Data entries
%%

-- ==== Sys2Proof/Machine/Formats.lean ====
section
/-! DEFINITION. Number formats (R46 to R58), rounding (R59, R60), conversion (R65), minimum and maximum (R66). A
real number on its way to a rounding is exact but for a mark that says that some positive part of the last
place is left out. -/

namespace Sys2Proof.Machine

/-- A floating-point format (R48, R50, R52): sign bit, exponent and mantissa bits, bias, special codes, whether
subnormals exist, whether a NaN can be signalling, and its OVT entry (R62). -/
structure FpFmt where
  s : Nat
  e : Nat
  m : Nat
  bias : Int
  spec : Nat
  sub : Bool
  ieee : Bool
  ovt : Nat
deriving DecidableEq, Repr

/-- The value of a code (R52): m·2^e for a finite one. -/
inductive FpVal
  | nan (signalling : Bool)
  | inf (neg : Bool)
  | fin (neg : Bool) (m : Nat) (e : Int)
deriving DecidableEq, Repr

/-- A real number (m + d)·2^e, with 0 < d < 1 when `sticky` and d = 0 otherwise. -/
structure Ex where
  neg : Bool
  m : Nat
  e : Int
  sticky : Bool
deriving DecidableEq, Repr

/-- The flags of VSTAT (R63). -/
abbrev VFlags := BitVec 5
/-- INVALID. -/
def fInvalid : VFlags := 16
/-- INEXACT. -/
def fInexact : VFlags := 8
/-- SAT. -/
def fSat : VFlags := 4
/-- EMPTY. -/
def fEmpty : VFlags := 2

/-- Field k of OVT (R62). -/
def ovtField (ovt : BitVec 16) (k : Nat) : Nat := (ovt.extractLsb' (2 * k) 2).toNat

/-- The binary formats of R48 under an OVT. -/
def fp16 (ovt : BitVec 16) : FpFmt := ⟨1, 5, 10, 15, 0, true, true, ovtField ovt 0⟩
/-- BF16. -/
def bf16 (ovt : BitVec 16) : FpFmt := ⟨1, 8, 7, 127, 0, true, true, ovtField ovt 1⟩
/-- FP32. -/
def fp32 (ovt : BitVec 16) : FpFmt := ⟨1, 8, 23, 127, 0, true, true, ovtField ovt 2⟩
/-- FP64. -/
def fp64 (ovt : BitVec 16) : FpFmt := ⟨1, 11, 52, 1023, 0, true, true, ovtField ovt 3⟩

/-- The narrow format that FMTn describes (R50). -/
def narrowFmt (f : BitVec 18) (ovt : BitVec 16) (n : Nat) : FpFmt where
  s := (f.extractLsb' 0 1).toNat
  e := (f.extractLsb' 1 3).toNat
  m := (f.extractLsb' 4 3).toNat
  bias := (f.extractLsb' 7 8).toInt
  spec := (f.extractLsb' 15 2).toNat
  sub := f.getLsbD 17
  ieee := false
  ovt := ovtField ovt (4 + n)

/-- Row width of a format (R55). -/
def FpFmt.width (f : FpFmt) : Nat := f.s + f.e + f.m

/-- The largest exponent field (R52). -/
def FpFmt.emax (f : FpFmt) : Nat := 2 ^ f.e - 1

/-- The exponent of the smallest normal. -/
def FpFmt.emin (f : FpFmt) : Int := 1 - f.bias

/-- Whether the format holds infinity (R52). -/
def FpFmt.hasInf (f : FpFmt) : Bool := f.spec == 0

/-- Whether the format holds NaN (R52). -/
def FpFmt.hasNan (f : FpFmt) : Bool := (f.spec == 0 && decide (0 < f.m)) || f.spec == 1

/-- The canonical NaN (R49, R52). -/
def FpFmt.nan (f : FpFmt) : Nat :=
  f.emax * 2 ^ f.m + (if f.spec = 0 then 2 ^ (f.m - 1) else 2 ^ f.m - 1)

/-- The sign bit of a code. -/
def FpFmt.signBit (f : FpFmt) (neg : Bool) : Nat := if neg && f.s = 1 then 2 ^ (f.e + f.m) else 0

/-- The code of infinity. -/
def FpFmt.inf (f : FpFmt) (neg : Bool) : Nat := f.signBit neg + f.emax * 2 ^ f.m

/-- The code of the largest finite magnitude L (R59). -/
def FpFmt.maxCode (f : FpFmt) : Nat :=
  if f.spec = 0 then
    (if f.emax = 1 then (if f.sub then 2 ^ f.m - 1 else 0) else (f.emax - 1) * 2 ^ f.m + (2 ^ f.m - 1))
  else if f.spec = 1 then
    (if f.m = 0 then
      (if f.emax = 1 then 0 else f.emax - 1)
     else f.emax * 2 ^ f.m + (2 ^ f.m - 2))
  else f.emax * 2 ^ f.m + (2 ^ f.m - 1)

/-- The value of a code (R52). -/
def FpFmt.value (f : FpFmt) (c : Nat) : FpVal :=
  let neg := f.s == 1 && c.testBit (f.e + f.m)
  let e := (c / 2 ^ f.m) % 2 ^ f.e
  let m := c % 2 ^ f.m
  if e = 0 then .fin neg (if f.sub then m else 0) (f.emin - f.m)
  else if f.spec = 0 ∧ e = f.emax then
    if m = 0 then .inf neg else .nan (f.ieee && m < 2 ^ (f.m - 1))
  else if f.spec = 1 ∧ e = f.emax ∧ m = 2 ^ f.m - 1 then .nan false
  else .fin neg (2 ^ f.m + m) ((e : Int) - f.bias - f.m)

/-- Number of binary digits. -/
def bitLen (n : Nat) : Nat := if n = 0 then 0 else Nat.log2 n + 1

/-- The code of a magnitude m·2^e that the format's grid holds. -/
def FpFmt.encodeMag (f : FpFmt) (m : Nat) (e : Int) : Nat :=
  if m = 0 then 0
  else
    let x : Int := e + bitLen m - 1
    let scale (g : Int) : Nat := if g ≤ e then m <<< (e - g).toNat else m >>> (g - e).toNat
    if x < f.emin then scale (f.emin - f.m)
    else (x + f.bias).toNat * 2 ^ f.m + (scale (x - f.m) - 2 ^ f.m)

/-- Compare magnitudes m·2^e. -/
def magLt (m1 : Nat) (e1 : Int) (m2 : Nat) (e2 : Int) : Bool :=
  let g := min e1 e2
  decide (m1 <<< (e1 - g).toNat < m2 <<< (e2 - g).toNat)

/-- The result of an overflow (R59 step 4). -/
def FpFmt.overflow (f : FpFmt) (mode : Nat) (neg : Bool) : Nat :=
  let big := f.signBit neg + f.maxCode
  let away := decide (mode = 0 ∨ mode = 4) || (decide (mode = 3) && !neg) || (decide (mode = 2) && neg)
  if f.ovt = 0 then big
  else if !f.hasNan then big
  else if f.ovt = 1 then (if !away then big else if f.hasInf then f.inf neg else f.nan)
  else f.nan

/-- Round(fmt, mode, x) of R59 and R60, with the flags it sets; `r` is the 16 random bits of RSR. -/
def FpFmt.round (f : FpFmt) (mode r : Nat) (x : Ex) : Nat × VFlags :=
  if x.m = 0 ∧ !x.sticky then (f.signBit x.neg, 0)
  else if f.s = 0 ∧ x.neg then (0, fSat ||| fInexact)
  else
    let ex : Int := x.e + bitLen x.m - 1
    let g : Int := if ex < f.emin then (if f.sub then f.emin - f.m else f.emin) else ex - f.m
    let k := (g - x.e).toNat
    let q := if g ≤ x.e then x.m <<< (x.e - g).toNat else x.m >>> k
    let rem := if g ≤ x.e then 0 else x.m % 2 ^ k
    let exact := decide (rem = 0) && !x.sticky
    let even :=
      if ex < f.emin then decide (q % 2 = 0)
      else decide (((ex + f.bias) * (2 ^ f.m : Nat) + ((q : Int) - (2 ^ f.m : Nat))) % 2 = 0)
    let up : Bool :=
      if mode = 1 then false
      else if mode = 2 then x.neg
      else if mode = 3 then !x.neg
      else if mode = 4 then decide (2 ^ 16 ≤ r + rem * 2 ^ 16 / 2 ^ k)
      else decide (2 ^ k < 2 * rem) || (decide (2 ^ k = 2 * rem ∧ 0 < k) && (x.sticky || !even))
    let n := if exact then q else if up then q + 1 else q
    let inex : VFlags := if exact = true then 0 else fInexact
    match f.value f.maxCode with
    | .fin _ lm le =>
      if magLt lm le n g then (f.overflow mode x.neg, fSat ||| fInexact)
      else (f.signBit x.neg + f.encodeMag n g, inex)
    | _ => (0, 0)

/-- A NaN result in a format (R49, R53). -/
def FpFmt.nanResult (f : FpFmt) : Nat × VFlags := if f.hasNan then (f.nan, 0) else (0, fInvalid)

/-- An infinite result in a format (R53, R59). -/
def FpFmt.infResult (f : FpFmt) (mode : Nat) (neg : Bool) : Nat × VFlags :=
  if f.s = 0 ∧ neg then (0, fSat ||| fInexact)
  else if f.hasInf then (f.inf neg, 0)
  else (f.overflow mode neg, fSat ||| fInexact)

/-- Result of an operation before its rounding. -/
inductive Res
  | nan
  | inf (neg : Bool)
  | num (x : Ex)
deriving DecidableEq, Repr

/-- Bring a result to a format (R53, R59). -/
def FpFmt.finish (f : FpFmt) (mode r : Nat) : Res → Nat × VFlags
  | .nan => f.nanResult
  | .inf neg => f.infResult mode neg
  | .num x => f.round mode r x

/-- The exact sum of two finite values; an exact zero of opposite signs is +0, under RDN −0 (R49). -/
def exAdd (mode : Nat) (n1 : Bool) (m1 : Nat) (e1 : Int) (n2 : Bool) (m2 : Nat) (e2 : Int) : Ex :=
  let g := min e1 e2
  let a : Int := (m1 <<< (e1 - g).toNat : Nat)
  let b : Int := (m2 <<< (e2 - g).toNat : Nat)
  let v := (if n1 then -a else a) + (if n2 then -b else b)
  let neg := if v = 0 then (if n1 == n2 then n1 else decide (mode = 2)) else decide (v < 0)
  ⟨neg, v.natAbs, g, false⟩

/-- Whether a value is a signalling NaN (R49). -/
def FpVal.isSnan : FpVal → Bool
  | .nan s => s
  | _ => false

/-- INVALID when a signalling NaN is consumed (R49). -/
def snanFlag (l : List FpVal) : VFlags := if l.any FpVal.isSnan then fInvalid else 0

/-- a + b (R49, R228): opposite infinities are an invalid operation. -/
def fpAdd (mode : Nat) : FpVal → FpVal → Res × VFlags
  | .nan _, _ | _, .nan _ => (.nan, 0)
  | .inf a, .inf b => if a == b then (.inf a, 0) else (.nan, fInvalid)
  | .inf a, .fin _ _ _ => (.inf a, 0)
  | .fin _ _ _, .inf b => (.inf b, 0)
  | .fin n1 m1 e1, .fin n2 m2 e2 => (.num (exAdd mode n1 m1 e1 n2 m2 e2), 0)

/-- The exact product of two values: zero times infinity is an invalid operation. -/
def fpMulVal : FpVal → FpVal → FpVal × VFlags
  | .nan _, _ | _, .nan _ => (.nan false, 0)
  | .inf a, .inf b => (.inf (a != b), 0)
  | .inf a, .fin b m _ | .fin b m _, .inf a => if m = 0 then (.nan false, fInvalid) else (.inf (a != b), 0)
  | .fin a m1 e1, .fin b m2 e2 => (.fin (a != b) (m1 * m2) (e1 + e2), 0)

/-- A value as a result. -/
def FpVal.res : FpVal → Res
  | .nan _ => .nan
  | .inf n => .inf n
  | .fin n m e => .num ⟨n, m, e, false⟩

/-- The opposite of a value. -/
def FpVal.neg : FpVal → FpVal
  | .nan s => .nan s
  | .inf n => .inf !n
  | .fin n m e => .fin (!n) m e

/-- a < b of two values that are no NaN; −0 is below +0 when `strict` (R66). -/
def fpLt (strict : Bool) : FpVal → FpVal → Bool
  | .nan _, _ | _, .nan _ => false
  | .inf a, .inf b => a && !b
  | .inf a, .fin _ _ _ => a
  | .fin _ _ _, .inf b => !b
  | .fin n1 m1 e1, .fin n2 m2 e2 =>
    if m1 = 0 ∧ m2 = 0 then strict && n1 && !n2
    else if m1 = 0 then !n2
    else if m2 = 0 then n1
    else if n1 && !n2 then true
    else if !n1 && n2 then false
    else if n1 then magLt m2 e2 m1 e1
    else magLt m1 e1 m2 e2

/-- Equality of two values that are no NaN: zeros are equal. -/
def fpEq (a b : FpVal) : Bool :=
  match a, b with
  | .nan _, _ | _, .nan _ => false
  | _, _ => !fpLt false a b && !fpLt false b a

/-- Round an exact number to an integer in a mode, with a flag for inexactness (R65). -/
def exToInt (mode r : Nat) (neg : Bool) (m : Nat) (e : Int) : Int × Bool :=
  let k := (-e).toNat
  let q := if 0 ≤ e then m <<< e.toNat else m >>> k
  let rem := if 0 ≤ e then 0 else m % 2 ^ k
  let up : Bool :=
    if rem = 0 then false
    else if mode = 1 then false
    else if mode = 2 then neg
    else if mode = 3 then !neg
    else if mode = 4 then decide (2 ^ 16 ≤ r + rem * 2 ^ 16 / 2 ^ k)
    else decide (2 ^ k < 2 * rem) || (decide (2 ^ k = 2 * rem) && decide (q % 2 = 1))
  let n := if up then q + 1 else q
  (if neg then -(n : Int) else n, decide (rem ≠ 0))

/-- The bounds of an integer format (R46). -/
def intMin (sgn : Bool) (w : Nat) : Int := if sgn then -(2 ^ (w - 1) : Nat) else 0
/-- The upper bound. -/
def intMax (sgn : Bool) (w : Nat) : Int := if sgn then (2 ^ (w - 1) : Nat) - 1 else (2 ^ w : Nat) - 1

/-- Sat(fmt, x) of R47, with its flag. -/
def satInt (sgn : Bool) (w : Nat) (x : Int) : Nat × VFlags :=
  if x < intMin sgn w then (wrap w (intMin sgn w), fSat)
  else if intMax sgn w < x then (wrap w (intMax sgn w), fSat)
  else (wrap w x, 0)

/-- FP to integer (R65). -/
def fpToInt (sgn : Bool) (w mode r : Nat) : FpVal → Nat × VFlags
  | .nan _ => (0, fInvalid)
  | .inf neg => (wrap w (if neg then intMin sgn w else intMax sgn w), fInvalid)
  | .fin neg m e =>
    let (v, inex) := exToInt mode r neg m e
    let (c, fl) := satInt sgn w v
    (c, fl ||| if inex then fInexact else 0)

/-- An integer as an exact number. -/
def intVal (v : Int) : FpVal := .fin (decide (v < 0)) v.natAbs 0

/-- The 16 random bits of R60. -/
def rsrBits (seed vicount : Word) (i j : Nat) : Nat :=
  let h := seed ^^^ (vicount * 0x8f3a5c61d2b74e19) ^^^ (word (j * 2 ^ 32 + i) * 0x6b2e97d4c53fa1e7)
  let h := h ^^^ (h >>> 29)
  let h := h * 0xd1c42a8b7e93605d
  let h := h ^^^ (h >>> 32)
  let h := h * 0xa7f03b5ec916d24b
  let h := h ^^^ (h >>> 29)
  h.toNat % 65536

/-- Smaller or larger of two values by R66, with their codes: a NaN is ignored unless both are NaN. Of two
equal values under different codes the first operand's code is written (assumption 96). -/
def fpMinMax (f : FpFmt) (isMax : Bool) (a b : Nat) : Nat :=
  match f.value a, f.value b with
  | .nan _, .nan _ => f.nanResult.1
  | .nan _, _ => b
  | _, .nan _ => a
  | x, y => if isMax then (if fpLt true x y then b else a) else (if fpLt true y x then b else a)

/-- Element types (R54), scale apart. -/
inductive ETy
  | int (sgn : Bool) (w : Nat)
  | fp (f : FpFmt)
deriving DecidableEq, Repr

/-- Row width (R55). -/
def ETy.width : ETy → Nat
  | .int _ w => w
  | .fp f => f.width

/-- The value of an element as a number. -/
def ETy.value (t : ETy) (c : Nat) : FpVal :=
  match t with
  | .int sgn w => intVal (if sgn then signed w c else (c % 2 ^ w : Nat))
  | .fp f => f.value c

/-- SEW of a code (R129). -/
def sewBits (code : Nat) : Nat := 2 ^ (code + 1)

/-- The element type that a class, SEW code and format register select (R54): none for a dash or an illegal
format (R51). -/
def elemTy (cls sew : Nat) (fmt : BitVec 18) (n : Nat) (valid : Bool) (ovt : BitVec 16) : Option ETy :=
  if 6 ≤ sew then none
  else match cls with
    | 0 => some (.int true (sewBits sew))
    | 1 => some (.int false (sewBits sew))
    | 2 => match sew with
      | 3 => some (.fp (fp16 ovt))
      | 4 => some (.fp (fp32 ovt))
      | 5 => some (.fp (fp64 ovt))
      | _ => none
    | 3 => if sew = 3 then some (.fp (bf16 ovt)) else none
    | 5 => if sew ≤ 2 then some (.int true (sewBits sew)) else none
    | 4 | 6 =>
      if sew ≤ 2 ∧ valid ∧ (narrowFmt fmt ovt n).width ≤ sewBits sew then some (.fp (narrowFmt fmt ovt n))
      else none
    | _ => none

end Sys2Proof.Machine
end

%%

** What the task asks **
Give the number of lines in the records above that contain "scale", with no other words.

** Answer below **
4